• _Data to examine_
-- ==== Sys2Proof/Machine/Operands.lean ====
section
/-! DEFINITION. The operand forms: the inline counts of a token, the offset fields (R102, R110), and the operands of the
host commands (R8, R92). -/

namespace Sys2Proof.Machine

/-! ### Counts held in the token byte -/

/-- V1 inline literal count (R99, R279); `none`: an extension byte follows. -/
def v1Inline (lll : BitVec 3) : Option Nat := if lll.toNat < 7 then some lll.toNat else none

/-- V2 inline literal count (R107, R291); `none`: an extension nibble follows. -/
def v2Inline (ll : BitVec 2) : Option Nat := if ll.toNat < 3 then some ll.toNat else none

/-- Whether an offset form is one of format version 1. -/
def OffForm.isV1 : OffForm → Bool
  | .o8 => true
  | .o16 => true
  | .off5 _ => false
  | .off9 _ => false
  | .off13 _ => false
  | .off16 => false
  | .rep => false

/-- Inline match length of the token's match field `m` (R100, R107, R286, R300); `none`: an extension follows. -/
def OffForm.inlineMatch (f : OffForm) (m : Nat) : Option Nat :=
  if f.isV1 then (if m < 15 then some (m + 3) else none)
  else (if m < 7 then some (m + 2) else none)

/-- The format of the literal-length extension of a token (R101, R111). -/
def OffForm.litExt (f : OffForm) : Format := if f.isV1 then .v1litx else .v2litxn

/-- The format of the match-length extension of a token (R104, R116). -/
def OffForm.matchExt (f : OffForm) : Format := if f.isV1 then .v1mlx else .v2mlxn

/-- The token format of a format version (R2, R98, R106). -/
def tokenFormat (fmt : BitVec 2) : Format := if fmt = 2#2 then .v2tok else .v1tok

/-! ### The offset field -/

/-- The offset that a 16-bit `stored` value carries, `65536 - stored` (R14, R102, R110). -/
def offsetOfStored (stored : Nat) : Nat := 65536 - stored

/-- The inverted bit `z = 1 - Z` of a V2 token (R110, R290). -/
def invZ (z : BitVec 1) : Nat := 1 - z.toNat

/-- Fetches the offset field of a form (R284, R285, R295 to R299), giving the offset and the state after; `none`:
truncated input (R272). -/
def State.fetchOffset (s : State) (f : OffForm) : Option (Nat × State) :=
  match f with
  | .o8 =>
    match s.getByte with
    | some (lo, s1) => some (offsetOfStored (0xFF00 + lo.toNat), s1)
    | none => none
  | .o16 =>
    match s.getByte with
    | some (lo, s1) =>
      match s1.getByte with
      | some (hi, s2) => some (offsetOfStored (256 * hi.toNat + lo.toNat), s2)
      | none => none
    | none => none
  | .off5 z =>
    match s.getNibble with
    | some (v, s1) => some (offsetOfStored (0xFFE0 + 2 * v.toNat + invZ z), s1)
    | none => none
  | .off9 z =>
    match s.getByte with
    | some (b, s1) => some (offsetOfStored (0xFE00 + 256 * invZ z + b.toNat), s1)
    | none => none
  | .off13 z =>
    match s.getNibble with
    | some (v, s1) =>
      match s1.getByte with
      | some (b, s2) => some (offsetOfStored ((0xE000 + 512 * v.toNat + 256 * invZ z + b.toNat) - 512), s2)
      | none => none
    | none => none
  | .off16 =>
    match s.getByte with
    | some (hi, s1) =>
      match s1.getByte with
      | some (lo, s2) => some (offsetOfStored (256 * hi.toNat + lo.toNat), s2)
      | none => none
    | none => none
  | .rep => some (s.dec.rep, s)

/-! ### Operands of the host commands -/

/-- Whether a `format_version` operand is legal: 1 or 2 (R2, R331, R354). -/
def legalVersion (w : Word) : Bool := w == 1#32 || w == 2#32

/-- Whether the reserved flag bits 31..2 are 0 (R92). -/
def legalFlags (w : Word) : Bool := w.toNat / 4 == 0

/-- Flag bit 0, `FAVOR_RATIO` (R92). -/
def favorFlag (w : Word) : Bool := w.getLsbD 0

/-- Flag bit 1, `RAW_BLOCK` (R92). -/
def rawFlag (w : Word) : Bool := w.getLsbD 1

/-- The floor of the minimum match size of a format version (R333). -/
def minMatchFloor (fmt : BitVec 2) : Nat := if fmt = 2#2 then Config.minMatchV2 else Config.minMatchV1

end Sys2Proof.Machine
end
--
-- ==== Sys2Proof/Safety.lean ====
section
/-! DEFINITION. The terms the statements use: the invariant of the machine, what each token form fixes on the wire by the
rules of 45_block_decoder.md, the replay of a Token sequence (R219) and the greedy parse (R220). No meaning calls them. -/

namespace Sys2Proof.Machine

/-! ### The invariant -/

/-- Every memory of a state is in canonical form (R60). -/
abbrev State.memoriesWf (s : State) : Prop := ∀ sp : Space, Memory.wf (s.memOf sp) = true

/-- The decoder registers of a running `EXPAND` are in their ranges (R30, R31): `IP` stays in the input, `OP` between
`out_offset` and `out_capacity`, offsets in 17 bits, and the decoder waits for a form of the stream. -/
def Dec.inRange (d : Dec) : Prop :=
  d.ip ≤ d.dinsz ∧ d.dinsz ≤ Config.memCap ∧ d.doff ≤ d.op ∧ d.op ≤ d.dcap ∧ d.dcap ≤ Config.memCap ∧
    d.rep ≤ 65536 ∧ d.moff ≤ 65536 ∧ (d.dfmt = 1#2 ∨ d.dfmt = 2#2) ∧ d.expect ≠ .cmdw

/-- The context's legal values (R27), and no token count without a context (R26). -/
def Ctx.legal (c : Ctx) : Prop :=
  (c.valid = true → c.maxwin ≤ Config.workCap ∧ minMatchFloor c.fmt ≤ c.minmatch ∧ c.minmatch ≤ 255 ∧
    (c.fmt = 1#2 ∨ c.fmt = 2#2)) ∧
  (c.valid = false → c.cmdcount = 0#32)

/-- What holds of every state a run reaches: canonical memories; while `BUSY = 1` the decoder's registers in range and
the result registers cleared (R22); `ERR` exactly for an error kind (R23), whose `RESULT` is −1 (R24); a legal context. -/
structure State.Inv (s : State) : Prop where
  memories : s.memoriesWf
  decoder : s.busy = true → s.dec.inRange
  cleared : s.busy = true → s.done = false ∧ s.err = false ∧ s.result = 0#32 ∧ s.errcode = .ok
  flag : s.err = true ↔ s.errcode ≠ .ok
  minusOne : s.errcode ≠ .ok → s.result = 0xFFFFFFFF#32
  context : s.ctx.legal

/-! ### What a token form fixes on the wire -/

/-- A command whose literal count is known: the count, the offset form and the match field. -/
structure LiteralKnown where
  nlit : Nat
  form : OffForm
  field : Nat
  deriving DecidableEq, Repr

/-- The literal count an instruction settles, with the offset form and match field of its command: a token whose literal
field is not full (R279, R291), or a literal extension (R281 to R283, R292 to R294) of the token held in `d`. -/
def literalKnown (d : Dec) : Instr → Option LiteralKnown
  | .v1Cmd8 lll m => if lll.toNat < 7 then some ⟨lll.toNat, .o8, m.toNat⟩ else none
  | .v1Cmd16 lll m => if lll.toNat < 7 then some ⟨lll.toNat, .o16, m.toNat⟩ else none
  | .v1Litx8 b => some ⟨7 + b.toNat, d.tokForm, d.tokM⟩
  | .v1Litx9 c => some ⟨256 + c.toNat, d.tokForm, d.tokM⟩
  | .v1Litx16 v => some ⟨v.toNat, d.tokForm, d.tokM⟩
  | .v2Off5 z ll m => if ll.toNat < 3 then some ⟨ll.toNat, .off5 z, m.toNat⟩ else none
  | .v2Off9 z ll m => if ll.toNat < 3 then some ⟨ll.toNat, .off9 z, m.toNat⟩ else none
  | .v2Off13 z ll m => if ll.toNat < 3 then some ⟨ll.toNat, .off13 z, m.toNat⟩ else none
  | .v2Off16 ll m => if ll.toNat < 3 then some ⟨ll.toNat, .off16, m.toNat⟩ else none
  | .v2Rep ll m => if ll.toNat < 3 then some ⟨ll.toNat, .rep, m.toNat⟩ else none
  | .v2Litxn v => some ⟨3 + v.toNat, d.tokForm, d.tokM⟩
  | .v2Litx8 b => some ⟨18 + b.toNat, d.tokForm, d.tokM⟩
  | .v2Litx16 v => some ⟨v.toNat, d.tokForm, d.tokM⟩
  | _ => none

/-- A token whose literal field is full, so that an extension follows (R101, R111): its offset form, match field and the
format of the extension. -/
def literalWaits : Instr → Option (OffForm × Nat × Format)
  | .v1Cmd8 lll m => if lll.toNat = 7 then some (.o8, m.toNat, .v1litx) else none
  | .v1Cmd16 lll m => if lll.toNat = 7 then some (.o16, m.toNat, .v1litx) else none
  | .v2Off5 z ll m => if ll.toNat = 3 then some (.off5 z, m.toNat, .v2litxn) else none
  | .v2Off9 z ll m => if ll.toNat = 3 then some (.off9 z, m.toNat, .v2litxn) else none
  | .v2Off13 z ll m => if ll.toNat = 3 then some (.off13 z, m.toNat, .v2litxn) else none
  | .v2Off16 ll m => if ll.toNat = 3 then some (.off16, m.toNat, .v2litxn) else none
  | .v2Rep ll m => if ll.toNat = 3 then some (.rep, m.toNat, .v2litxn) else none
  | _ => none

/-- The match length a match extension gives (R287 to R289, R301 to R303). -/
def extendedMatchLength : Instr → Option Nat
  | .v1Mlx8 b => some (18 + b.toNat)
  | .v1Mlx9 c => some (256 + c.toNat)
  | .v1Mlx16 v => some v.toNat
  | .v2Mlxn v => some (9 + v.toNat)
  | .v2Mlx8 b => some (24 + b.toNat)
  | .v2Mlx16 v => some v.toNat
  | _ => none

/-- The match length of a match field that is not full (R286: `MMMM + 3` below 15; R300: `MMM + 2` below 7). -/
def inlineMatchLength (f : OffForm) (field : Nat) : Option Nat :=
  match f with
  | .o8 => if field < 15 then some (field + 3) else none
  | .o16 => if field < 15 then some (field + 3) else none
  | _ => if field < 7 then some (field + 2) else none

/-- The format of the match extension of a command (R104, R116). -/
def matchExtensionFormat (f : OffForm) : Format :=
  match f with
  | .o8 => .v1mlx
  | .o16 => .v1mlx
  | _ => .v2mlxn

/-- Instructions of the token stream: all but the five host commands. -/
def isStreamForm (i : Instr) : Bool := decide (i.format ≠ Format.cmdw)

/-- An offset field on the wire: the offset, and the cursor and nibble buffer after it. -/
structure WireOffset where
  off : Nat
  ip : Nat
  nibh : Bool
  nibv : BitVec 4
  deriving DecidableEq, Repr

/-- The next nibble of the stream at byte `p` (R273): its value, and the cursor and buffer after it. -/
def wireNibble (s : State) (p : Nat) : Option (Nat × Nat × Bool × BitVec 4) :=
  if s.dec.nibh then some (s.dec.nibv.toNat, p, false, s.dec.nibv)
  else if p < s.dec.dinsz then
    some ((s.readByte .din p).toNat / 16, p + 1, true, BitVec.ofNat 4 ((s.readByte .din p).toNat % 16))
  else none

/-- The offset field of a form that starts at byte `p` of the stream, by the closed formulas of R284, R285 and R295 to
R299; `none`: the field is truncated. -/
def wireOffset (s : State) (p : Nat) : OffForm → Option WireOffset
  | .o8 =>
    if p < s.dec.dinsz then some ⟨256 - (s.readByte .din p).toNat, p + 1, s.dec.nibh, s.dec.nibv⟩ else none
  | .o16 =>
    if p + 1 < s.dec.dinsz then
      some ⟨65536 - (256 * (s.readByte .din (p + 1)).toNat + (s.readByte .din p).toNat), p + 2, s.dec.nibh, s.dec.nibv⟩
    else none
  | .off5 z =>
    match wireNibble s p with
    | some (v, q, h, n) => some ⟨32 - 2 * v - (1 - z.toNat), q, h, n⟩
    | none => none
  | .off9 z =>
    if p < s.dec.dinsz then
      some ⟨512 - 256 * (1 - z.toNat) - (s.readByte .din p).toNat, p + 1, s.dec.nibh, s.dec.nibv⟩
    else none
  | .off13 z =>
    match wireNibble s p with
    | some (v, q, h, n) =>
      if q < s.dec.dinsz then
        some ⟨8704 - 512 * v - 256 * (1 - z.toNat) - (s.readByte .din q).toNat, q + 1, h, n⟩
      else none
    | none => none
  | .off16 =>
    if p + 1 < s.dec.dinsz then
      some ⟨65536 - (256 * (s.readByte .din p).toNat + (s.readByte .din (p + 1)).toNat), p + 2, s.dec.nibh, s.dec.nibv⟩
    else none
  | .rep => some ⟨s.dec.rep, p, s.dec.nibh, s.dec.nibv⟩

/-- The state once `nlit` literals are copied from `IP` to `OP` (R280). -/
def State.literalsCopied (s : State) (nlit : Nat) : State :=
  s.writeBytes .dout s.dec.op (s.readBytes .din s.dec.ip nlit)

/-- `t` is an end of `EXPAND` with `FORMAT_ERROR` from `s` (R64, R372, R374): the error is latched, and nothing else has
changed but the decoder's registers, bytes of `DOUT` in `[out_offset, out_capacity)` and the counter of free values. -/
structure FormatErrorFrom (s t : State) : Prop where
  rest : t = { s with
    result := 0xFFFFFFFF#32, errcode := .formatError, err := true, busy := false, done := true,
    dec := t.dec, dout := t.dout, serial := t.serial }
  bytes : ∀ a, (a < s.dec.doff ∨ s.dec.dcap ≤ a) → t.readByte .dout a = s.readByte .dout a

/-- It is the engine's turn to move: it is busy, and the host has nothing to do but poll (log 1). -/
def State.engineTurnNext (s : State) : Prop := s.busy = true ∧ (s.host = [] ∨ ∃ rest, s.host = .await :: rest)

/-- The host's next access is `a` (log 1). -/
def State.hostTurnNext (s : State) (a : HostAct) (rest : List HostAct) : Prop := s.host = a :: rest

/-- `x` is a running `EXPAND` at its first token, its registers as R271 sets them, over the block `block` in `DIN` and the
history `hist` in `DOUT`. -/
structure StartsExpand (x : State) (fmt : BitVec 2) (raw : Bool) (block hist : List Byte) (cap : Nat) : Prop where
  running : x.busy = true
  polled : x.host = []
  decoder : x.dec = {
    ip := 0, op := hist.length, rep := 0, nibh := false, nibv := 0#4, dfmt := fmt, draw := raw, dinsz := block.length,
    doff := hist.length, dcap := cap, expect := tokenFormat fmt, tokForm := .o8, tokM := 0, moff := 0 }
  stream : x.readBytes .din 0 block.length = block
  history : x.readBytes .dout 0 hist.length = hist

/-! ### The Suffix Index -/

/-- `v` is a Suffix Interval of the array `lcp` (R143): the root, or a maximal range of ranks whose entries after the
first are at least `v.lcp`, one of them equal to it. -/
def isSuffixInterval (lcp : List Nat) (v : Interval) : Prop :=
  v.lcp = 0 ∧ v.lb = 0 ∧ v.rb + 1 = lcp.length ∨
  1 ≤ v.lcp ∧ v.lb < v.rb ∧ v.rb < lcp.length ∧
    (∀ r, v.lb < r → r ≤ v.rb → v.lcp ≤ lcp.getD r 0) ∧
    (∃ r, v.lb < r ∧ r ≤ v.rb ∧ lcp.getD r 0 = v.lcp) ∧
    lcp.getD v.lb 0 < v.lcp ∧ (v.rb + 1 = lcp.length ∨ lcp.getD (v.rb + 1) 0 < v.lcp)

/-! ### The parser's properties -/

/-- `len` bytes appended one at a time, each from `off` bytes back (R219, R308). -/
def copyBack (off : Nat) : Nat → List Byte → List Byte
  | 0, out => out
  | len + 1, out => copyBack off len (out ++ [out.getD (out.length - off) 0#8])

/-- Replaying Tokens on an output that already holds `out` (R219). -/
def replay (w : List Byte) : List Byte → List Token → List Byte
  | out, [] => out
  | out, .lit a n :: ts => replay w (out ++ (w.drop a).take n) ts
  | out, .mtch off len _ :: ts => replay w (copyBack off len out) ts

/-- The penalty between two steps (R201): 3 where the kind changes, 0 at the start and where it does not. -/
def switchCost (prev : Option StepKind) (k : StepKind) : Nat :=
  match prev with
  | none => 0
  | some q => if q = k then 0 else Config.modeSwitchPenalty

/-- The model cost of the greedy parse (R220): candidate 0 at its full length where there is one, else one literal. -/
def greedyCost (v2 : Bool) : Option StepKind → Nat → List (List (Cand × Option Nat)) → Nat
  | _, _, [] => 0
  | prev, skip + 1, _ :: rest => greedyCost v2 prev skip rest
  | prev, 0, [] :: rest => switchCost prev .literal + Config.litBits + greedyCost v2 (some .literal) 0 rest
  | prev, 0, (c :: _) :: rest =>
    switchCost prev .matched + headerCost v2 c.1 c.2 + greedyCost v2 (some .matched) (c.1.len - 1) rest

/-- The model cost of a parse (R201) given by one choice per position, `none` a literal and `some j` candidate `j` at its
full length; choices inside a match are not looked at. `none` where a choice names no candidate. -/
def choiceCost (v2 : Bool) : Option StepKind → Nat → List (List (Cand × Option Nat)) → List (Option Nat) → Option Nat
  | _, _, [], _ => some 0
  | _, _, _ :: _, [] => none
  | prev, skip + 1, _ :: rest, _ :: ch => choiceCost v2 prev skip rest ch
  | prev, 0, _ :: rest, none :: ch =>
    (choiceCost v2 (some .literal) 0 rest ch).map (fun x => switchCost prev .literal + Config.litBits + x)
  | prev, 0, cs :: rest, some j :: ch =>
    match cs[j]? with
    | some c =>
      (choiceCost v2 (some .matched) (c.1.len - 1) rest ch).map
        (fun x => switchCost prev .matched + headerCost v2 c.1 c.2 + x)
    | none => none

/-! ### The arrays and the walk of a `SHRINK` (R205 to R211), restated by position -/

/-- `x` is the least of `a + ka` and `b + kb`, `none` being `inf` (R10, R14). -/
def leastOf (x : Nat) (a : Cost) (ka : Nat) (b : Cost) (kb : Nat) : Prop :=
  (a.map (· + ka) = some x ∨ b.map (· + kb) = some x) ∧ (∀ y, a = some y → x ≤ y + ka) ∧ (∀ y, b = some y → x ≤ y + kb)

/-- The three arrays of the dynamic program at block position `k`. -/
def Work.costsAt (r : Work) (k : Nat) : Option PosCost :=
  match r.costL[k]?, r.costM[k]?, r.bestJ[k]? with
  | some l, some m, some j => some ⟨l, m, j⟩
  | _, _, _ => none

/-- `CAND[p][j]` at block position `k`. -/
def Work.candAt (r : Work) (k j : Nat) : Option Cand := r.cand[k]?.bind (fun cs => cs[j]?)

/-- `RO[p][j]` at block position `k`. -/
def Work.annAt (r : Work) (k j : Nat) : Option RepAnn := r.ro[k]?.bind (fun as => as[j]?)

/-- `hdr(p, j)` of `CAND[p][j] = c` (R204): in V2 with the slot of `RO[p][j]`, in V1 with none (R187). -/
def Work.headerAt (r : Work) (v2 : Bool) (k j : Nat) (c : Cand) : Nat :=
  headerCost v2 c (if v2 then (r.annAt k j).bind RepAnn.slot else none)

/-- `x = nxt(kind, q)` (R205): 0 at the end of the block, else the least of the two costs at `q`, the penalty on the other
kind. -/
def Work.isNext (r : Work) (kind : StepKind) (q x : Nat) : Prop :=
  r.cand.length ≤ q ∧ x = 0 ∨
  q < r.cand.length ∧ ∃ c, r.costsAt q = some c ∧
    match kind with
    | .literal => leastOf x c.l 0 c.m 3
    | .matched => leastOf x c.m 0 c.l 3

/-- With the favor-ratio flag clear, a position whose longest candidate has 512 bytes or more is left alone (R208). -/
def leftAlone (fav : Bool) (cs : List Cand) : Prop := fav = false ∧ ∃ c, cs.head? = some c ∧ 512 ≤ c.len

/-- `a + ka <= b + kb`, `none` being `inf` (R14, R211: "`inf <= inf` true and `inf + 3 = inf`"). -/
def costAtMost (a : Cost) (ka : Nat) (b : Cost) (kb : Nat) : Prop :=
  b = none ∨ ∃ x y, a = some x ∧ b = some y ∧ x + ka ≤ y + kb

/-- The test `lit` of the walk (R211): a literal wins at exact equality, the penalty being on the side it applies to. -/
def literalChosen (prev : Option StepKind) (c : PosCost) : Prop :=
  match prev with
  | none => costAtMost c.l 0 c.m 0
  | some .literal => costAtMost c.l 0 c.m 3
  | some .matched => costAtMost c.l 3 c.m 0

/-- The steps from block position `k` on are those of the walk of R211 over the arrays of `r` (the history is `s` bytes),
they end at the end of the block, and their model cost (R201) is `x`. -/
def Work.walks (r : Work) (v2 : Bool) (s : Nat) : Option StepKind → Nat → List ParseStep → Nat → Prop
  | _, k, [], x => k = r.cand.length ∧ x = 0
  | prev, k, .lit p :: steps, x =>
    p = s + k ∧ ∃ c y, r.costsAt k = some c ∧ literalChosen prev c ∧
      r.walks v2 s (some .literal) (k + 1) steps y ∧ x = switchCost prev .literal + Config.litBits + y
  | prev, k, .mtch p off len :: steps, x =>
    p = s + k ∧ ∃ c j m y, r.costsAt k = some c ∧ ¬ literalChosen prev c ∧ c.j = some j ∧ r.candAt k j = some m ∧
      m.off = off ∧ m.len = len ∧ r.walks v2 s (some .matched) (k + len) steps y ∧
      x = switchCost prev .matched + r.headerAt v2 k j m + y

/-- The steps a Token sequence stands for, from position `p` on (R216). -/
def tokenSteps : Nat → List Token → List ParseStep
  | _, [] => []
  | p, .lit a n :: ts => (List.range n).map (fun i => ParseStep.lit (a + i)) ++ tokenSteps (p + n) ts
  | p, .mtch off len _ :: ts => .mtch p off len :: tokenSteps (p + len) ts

• _Work to be completed_
Go to the line in the material above that contains "The invariant -/" and copy exactly from there through the line that contains "the result registers", stopping after it.

• _Exercise output_
/-! ### The invariant -/

/-- Every memory of a state is in canonical form (R60). -/
abbrev State.memoriesWf (s : State) : Prop := ∀ sp : Space, Memory.wf (s.memOf sp) = true

/-- The decoder registers of a running `EXPAND` are in their ranges (R30, R31): `IP` stays in the input, `OP` between
`out_offset` and `out_capacity`, offsets in 17 bits, and the decoder waits for a form of the stream. -/
def Dec.inRange (d : Dec) : Prop :=
  d.ip ≤ d.dinsz ∧ d.dinsz ≤ Config.memCap ∧ d.doff ≤ d.op ∧ d.op ≤ d.dcap ∧ d.dcap ≤ Config.memCap ∧
    d.rep ≤ 65536 ∧ d.moff ≤ 65536 ∧ (d.dfmt = 1#2 ∨ d.dfmt = 2#2) ∧ d.expect ≠ .cmdw

/-- The context's legal values (R27), and no token count without a context (R26). -/
def Ctx.legal (c : Ctx) : Prop :=
  (c.valid = true → c.maxwin ≤ Config.workCap ∧ minMatchFloor c.fmt ≤ c.minmatch ∧ c.minmatch ≤ 255 ∧
    (c.fmt = 1#2 ∨ c.fmt = 2#2)) ∧
  (c.valid = false → c.cmdcount = 0#32)

/-- What holds of every state a run reaches: canonical memories; while `BUSY = 1` the decoder's registers in range and
the result registers cleared (R22); `ERR` exactly for an error kind (R23), whose `RESULT` is −1 (R24); a legal context. -/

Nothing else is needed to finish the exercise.